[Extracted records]
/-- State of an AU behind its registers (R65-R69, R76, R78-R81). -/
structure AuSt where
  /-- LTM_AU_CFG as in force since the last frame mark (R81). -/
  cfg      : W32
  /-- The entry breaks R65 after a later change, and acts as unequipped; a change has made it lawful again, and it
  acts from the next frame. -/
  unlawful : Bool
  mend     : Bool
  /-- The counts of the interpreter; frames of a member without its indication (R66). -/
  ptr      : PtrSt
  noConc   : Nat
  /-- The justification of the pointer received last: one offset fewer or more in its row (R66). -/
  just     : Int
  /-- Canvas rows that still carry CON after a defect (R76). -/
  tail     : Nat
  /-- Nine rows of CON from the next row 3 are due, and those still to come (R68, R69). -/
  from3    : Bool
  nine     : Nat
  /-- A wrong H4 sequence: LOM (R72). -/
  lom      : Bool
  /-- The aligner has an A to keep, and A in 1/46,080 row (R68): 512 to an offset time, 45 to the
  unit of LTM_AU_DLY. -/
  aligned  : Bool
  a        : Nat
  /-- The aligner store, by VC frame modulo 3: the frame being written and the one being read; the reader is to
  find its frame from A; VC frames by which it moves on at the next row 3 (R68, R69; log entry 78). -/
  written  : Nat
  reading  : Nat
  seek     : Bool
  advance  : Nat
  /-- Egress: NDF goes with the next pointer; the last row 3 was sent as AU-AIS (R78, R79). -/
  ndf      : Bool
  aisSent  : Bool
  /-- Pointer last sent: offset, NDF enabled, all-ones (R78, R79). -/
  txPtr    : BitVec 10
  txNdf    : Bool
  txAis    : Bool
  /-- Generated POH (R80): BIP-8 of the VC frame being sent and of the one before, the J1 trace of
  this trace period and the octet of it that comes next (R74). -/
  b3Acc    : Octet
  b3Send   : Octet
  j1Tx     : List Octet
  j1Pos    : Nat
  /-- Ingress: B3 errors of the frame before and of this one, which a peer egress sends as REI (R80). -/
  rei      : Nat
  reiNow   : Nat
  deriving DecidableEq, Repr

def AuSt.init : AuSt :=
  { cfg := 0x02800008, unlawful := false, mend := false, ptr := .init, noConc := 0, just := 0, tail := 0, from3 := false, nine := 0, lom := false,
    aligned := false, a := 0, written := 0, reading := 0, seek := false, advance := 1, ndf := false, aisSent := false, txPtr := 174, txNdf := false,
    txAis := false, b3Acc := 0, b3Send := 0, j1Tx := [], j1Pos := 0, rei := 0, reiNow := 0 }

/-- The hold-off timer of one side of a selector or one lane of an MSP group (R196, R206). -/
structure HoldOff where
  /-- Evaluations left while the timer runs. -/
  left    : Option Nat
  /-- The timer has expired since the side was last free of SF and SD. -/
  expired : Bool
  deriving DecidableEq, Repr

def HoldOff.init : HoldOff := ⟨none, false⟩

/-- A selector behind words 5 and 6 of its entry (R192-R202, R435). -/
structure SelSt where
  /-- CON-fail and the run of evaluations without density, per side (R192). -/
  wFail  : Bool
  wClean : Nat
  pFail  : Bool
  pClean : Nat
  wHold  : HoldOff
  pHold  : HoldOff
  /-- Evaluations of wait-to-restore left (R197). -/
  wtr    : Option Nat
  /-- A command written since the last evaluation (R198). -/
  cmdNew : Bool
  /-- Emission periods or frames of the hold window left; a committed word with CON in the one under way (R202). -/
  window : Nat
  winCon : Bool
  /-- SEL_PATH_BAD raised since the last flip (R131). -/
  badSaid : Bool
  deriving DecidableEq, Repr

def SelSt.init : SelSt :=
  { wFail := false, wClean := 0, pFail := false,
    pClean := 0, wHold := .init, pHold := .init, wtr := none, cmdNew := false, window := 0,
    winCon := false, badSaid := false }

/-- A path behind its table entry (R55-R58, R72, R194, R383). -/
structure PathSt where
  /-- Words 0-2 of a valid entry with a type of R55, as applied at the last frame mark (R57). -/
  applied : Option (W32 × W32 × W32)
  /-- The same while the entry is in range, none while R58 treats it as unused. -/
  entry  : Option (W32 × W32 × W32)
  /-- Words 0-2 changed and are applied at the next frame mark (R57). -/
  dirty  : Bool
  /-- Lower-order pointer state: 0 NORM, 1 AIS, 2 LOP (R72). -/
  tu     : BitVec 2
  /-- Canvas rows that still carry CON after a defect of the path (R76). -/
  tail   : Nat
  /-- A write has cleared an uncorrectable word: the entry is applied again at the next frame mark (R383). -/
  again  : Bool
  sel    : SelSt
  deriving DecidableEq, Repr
==
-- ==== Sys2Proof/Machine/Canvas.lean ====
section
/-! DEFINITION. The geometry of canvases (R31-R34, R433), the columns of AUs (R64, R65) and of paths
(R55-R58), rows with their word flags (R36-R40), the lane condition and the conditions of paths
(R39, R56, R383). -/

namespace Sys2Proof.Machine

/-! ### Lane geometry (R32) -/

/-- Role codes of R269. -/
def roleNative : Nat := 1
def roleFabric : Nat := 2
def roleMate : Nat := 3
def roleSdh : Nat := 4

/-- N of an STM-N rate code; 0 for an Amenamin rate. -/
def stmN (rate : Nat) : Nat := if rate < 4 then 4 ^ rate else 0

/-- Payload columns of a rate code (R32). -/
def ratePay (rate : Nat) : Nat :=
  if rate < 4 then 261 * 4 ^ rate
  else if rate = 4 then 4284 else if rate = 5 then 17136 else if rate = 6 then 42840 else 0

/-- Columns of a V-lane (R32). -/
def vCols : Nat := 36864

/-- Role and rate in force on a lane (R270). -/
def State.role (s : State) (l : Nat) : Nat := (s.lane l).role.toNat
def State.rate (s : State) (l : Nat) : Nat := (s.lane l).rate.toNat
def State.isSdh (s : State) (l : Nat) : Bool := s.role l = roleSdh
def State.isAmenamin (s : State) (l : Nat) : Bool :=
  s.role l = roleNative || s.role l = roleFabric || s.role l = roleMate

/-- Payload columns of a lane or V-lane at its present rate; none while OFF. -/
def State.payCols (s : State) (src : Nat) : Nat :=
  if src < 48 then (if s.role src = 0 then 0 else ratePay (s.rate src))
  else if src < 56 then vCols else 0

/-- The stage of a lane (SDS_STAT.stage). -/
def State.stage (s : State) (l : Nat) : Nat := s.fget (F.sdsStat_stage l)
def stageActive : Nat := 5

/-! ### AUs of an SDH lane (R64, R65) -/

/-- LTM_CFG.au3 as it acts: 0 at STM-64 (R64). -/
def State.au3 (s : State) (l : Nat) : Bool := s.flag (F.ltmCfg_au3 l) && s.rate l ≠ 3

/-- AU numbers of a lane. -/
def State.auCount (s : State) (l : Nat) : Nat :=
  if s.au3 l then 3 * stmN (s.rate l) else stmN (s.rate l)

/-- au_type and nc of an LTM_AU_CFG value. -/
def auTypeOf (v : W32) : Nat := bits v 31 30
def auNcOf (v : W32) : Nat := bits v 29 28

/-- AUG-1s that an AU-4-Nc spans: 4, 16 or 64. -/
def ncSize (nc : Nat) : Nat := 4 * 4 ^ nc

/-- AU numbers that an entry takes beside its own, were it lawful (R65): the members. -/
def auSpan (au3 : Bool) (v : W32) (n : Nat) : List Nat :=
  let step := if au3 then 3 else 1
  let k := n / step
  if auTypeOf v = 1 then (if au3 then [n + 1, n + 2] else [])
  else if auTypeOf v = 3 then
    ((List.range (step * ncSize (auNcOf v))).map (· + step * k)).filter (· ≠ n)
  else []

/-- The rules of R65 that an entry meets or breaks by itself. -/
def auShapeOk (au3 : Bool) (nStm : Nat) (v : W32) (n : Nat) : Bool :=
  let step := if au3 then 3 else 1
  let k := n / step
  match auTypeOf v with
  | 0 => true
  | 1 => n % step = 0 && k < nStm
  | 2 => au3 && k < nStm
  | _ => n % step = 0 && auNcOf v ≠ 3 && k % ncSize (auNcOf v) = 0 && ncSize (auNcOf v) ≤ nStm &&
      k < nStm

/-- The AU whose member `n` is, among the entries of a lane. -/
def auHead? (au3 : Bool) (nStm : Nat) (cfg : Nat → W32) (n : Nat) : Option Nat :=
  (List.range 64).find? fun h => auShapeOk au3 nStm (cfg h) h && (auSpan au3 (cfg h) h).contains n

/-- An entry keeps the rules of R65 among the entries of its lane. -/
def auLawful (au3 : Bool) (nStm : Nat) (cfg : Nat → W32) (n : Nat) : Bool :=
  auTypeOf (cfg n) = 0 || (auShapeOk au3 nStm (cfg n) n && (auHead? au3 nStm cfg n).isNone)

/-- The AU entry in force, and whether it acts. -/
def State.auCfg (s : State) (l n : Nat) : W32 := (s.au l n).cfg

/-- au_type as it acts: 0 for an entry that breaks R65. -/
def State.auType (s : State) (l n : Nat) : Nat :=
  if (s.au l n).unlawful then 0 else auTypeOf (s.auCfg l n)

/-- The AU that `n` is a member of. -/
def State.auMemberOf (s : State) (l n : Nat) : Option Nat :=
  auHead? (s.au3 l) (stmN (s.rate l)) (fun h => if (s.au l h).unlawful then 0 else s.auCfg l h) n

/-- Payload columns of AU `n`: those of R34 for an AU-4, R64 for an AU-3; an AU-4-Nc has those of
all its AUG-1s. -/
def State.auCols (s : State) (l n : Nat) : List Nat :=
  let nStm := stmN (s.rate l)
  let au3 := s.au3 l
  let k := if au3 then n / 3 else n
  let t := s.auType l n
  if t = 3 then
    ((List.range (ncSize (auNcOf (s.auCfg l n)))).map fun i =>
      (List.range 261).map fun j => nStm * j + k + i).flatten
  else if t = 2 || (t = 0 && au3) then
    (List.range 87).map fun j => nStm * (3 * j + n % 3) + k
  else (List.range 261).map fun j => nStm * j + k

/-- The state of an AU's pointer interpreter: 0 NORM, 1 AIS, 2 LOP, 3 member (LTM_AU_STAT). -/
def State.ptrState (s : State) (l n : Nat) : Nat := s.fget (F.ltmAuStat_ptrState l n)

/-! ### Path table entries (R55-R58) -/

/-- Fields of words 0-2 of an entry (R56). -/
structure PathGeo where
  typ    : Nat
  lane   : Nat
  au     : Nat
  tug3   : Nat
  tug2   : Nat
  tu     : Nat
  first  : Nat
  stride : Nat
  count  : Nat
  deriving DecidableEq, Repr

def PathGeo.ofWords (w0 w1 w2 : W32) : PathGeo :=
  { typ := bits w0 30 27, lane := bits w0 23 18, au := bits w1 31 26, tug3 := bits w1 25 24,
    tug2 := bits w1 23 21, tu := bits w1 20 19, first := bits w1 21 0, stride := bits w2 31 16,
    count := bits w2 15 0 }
---
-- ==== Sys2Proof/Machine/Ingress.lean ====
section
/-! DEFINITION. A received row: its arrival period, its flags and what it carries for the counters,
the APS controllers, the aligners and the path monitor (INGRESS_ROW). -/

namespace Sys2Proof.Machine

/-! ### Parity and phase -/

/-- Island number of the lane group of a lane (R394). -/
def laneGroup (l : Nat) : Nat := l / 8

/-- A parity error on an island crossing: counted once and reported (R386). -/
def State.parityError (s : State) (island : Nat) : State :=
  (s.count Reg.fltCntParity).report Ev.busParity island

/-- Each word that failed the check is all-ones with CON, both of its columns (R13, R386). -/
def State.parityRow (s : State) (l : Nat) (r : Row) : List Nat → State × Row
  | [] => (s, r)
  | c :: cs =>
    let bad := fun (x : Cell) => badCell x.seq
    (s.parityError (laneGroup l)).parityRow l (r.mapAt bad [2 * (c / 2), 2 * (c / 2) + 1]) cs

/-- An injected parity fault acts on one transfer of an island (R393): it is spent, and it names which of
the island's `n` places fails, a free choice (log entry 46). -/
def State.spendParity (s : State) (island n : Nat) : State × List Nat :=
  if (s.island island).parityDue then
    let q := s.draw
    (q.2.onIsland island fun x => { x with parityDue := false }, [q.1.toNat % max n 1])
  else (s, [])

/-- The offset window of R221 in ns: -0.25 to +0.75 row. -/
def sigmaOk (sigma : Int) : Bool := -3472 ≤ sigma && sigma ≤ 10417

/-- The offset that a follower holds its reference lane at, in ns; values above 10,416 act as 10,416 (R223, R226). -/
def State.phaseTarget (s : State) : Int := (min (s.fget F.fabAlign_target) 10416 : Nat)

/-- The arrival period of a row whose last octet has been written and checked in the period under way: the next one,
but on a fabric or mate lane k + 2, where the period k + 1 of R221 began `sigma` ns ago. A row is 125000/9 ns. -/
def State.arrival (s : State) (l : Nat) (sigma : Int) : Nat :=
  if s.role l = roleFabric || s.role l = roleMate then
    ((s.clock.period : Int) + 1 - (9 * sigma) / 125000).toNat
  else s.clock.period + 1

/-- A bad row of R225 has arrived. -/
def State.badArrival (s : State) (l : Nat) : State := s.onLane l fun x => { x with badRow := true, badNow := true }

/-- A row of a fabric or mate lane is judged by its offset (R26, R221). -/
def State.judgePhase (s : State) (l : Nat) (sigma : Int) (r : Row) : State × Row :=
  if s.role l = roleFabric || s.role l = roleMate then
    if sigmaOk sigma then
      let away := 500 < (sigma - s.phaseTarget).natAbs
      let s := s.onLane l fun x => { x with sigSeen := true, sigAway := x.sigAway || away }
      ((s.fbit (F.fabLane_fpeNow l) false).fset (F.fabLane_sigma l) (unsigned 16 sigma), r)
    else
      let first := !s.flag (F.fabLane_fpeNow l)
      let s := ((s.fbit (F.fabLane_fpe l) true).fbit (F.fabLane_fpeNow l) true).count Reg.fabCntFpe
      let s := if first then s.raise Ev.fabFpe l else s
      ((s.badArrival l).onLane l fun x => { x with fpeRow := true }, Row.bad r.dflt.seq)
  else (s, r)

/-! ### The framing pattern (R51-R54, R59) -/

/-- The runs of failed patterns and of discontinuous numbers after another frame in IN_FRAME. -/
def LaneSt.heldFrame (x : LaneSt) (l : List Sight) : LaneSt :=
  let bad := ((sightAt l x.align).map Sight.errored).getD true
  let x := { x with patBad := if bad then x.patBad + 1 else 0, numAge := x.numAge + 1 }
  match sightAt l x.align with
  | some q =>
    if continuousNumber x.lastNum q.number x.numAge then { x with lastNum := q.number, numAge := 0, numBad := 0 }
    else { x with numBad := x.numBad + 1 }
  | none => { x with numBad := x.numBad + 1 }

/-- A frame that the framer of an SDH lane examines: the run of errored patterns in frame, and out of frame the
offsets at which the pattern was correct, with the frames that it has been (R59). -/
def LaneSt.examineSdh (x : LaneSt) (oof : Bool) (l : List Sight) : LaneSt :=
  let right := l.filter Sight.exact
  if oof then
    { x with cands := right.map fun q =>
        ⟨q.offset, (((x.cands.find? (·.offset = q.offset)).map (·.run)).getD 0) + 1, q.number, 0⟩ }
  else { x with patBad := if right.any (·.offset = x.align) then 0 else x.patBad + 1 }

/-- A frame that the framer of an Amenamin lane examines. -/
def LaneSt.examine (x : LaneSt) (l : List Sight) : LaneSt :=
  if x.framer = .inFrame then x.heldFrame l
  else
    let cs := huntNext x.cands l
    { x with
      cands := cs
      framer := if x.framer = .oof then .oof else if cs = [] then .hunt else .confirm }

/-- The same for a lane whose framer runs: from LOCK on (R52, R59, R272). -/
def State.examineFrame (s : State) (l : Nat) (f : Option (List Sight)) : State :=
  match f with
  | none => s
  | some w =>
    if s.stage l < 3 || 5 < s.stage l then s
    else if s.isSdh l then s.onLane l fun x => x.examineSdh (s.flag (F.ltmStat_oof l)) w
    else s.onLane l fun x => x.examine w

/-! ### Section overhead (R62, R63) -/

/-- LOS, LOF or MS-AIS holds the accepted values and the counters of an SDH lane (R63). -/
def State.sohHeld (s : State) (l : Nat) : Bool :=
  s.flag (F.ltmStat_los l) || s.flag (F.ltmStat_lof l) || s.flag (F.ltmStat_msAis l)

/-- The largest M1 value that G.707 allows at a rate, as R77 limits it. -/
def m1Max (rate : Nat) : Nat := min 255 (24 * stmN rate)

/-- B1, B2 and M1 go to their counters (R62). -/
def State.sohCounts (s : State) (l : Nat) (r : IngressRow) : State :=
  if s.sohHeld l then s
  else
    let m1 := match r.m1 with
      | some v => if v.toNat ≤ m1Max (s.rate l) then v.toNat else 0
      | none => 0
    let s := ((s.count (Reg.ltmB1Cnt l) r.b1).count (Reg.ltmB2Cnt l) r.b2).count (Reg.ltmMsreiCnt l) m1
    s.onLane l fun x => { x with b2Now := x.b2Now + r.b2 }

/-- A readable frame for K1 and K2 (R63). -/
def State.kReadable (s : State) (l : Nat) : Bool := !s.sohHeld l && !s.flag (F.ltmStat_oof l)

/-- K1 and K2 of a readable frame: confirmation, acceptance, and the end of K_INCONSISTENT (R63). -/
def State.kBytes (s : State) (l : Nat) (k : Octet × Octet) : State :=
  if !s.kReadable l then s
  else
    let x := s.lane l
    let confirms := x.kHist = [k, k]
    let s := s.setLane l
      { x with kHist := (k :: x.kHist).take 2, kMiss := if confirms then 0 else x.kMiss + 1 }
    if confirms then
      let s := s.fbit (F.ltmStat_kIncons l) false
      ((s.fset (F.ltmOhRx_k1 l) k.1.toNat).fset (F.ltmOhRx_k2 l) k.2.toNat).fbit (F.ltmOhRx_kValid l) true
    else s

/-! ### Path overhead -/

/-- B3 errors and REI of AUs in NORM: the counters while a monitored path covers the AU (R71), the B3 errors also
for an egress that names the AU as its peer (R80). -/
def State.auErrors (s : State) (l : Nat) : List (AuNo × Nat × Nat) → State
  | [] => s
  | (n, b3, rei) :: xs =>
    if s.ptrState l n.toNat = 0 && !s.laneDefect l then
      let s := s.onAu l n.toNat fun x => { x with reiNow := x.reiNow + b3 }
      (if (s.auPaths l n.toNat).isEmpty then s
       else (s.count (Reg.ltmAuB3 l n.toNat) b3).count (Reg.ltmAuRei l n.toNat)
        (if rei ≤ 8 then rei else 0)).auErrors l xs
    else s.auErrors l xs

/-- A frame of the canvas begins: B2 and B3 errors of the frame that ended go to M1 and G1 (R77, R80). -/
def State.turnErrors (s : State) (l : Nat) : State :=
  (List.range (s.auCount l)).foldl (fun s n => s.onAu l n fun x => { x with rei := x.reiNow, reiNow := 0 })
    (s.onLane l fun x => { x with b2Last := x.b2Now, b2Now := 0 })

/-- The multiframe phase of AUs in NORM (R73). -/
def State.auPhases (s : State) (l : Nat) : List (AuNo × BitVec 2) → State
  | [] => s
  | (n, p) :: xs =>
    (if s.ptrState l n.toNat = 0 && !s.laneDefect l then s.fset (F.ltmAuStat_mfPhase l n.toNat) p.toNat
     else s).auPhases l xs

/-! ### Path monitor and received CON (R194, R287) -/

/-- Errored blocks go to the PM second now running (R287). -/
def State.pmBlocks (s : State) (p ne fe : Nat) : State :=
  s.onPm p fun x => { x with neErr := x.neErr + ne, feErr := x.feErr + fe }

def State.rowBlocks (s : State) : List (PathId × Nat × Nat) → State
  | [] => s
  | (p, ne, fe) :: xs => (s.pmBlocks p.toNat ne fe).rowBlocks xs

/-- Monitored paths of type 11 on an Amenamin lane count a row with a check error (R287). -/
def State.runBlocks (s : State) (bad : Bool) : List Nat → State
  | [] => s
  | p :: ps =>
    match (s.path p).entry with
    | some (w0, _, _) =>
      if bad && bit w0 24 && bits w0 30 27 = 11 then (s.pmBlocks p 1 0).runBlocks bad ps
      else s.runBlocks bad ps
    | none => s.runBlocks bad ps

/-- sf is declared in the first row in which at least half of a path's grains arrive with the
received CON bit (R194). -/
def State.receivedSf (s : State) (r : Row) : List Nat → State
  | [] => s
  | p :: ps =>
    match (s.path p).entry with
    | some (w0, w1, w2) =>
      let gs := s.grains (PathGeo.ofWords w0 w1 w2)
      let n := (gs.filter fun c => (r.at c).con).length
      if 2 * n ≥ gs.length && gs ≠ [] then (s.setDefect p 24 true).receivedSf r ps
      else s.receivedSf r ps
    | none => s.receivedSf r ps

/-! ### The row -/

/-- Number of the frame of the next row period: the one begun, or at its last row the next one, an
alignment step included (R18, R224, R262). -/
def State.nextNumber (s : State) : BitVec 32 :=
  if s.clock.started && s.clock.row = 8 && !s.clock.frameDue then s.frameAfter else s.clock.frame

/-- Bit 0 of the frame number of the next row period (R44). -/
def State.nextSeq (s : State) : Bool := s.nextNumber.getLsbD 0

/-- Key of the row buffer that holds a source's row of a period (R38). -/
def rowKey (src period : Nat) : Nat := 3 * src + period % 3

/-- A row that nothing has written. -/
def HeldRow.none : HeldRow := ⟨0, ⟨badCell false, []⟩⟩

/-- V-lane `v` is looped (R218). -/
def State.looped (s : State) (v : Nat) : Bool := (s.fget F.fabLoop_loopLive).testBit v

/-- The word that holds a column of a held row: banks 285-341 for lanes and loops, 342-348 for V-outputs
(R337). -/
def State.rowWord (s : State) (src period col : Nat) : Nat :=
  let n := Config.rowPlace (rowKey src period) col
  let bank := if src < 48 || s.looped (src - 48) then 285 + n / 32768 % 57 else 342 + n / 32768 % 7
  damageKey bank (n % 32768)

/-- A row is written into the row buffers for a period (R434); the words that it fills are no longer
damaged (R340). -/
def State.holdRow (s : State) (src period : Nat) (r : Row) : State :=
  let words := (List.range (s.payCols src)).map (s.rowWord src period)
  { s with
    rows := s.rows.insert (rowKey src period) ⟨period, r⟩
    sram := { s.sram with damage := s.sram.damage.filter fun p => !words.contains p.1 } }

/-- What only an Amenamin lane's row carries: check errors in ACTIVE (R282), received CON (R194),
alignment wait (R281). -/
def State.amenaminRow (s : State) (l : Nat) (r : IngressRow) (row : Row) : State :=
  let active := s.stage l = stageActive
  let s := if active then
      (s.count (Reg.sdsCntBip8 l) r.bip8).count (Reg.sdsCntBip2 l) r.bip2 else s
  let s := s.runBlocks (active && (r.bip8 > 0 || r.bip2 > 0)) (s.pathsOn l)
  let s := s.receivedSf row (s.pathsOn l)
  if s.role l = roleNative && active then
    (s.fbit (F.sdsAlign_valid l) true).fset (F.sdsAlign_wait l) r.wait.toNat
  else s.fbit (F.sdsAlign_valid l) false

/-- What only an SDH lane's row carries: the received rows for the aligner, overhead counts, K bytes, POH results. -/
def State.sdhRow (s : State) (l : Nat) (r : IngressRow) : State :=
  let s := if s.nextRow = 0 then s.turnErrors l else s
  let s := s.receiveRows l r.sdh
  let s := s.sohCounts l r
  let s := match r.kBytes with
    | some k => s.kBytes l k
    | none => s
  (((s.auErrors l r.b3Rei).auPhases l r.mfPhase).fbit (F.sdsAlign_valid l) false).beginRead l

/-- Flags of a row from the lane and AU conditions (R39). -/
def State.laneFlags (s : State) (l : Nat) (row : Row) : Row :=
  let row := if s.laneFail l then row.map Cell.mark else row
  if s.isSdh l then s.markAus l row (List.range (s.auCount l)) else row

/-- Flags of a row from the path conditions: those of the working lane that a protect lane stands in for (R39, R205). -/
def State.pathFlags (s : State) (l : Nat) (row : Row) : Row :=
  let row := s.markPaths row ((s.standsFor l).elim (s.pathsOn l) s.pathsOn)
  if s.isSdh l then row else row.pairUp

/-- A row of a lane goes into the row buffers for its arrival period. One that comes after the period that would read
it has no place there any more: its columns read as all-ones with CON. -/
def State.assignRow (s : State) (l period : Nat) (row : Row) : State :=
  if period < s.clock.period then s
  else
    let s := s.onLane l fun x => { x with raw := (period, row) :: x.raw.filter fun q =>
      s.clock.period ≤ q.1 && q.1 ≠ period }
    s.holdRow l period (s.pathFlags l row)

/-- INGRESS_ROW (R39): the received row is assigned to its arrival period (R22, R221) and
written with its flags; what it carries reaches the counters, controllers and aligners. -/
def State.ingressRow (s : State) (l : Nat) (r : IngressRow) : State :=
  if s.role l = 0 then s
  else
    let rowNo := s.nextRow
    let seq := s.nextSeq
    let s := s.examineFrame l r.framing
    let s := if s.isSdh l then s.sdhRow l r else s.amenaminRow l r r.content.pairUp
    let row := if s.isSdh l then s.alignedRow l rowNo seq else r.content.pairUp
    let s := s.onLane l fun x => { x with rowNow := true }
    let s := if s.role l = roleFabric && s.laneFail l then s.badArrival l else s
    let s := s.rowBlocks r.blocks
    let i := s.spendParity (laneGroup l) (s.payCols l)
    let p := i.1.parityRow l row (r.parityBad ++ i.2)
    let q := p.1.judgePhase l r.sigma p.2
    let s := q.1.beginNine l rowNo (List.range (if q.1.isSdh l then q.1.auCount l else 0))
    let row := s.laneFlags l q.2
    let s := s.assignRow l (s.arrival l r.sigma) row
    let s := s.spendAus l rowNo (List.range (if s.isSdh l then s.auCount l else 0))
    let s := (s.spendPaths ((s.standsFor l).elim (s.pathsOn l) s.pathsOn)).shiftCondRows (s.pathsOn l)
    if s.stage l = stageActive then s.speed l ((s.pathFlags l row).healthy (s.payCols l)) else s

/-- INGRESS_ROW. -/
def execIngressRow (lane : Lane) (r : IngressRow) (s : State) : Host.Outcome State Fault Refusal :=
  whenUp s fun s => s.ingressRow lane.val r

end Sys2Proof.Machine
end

Problem requirements –
Look through the records above and please copy every line in which the string "onAu" occurs.

The answer –
      let s := s.onAu l n.toNat fun x => { x with reiNow := x.reiNow + b3 }
  (List.range (s.auCount l)).foldl (fun s n => s.onAu l n fun x => { x with rei := x.reiNow, reiNow := 0 })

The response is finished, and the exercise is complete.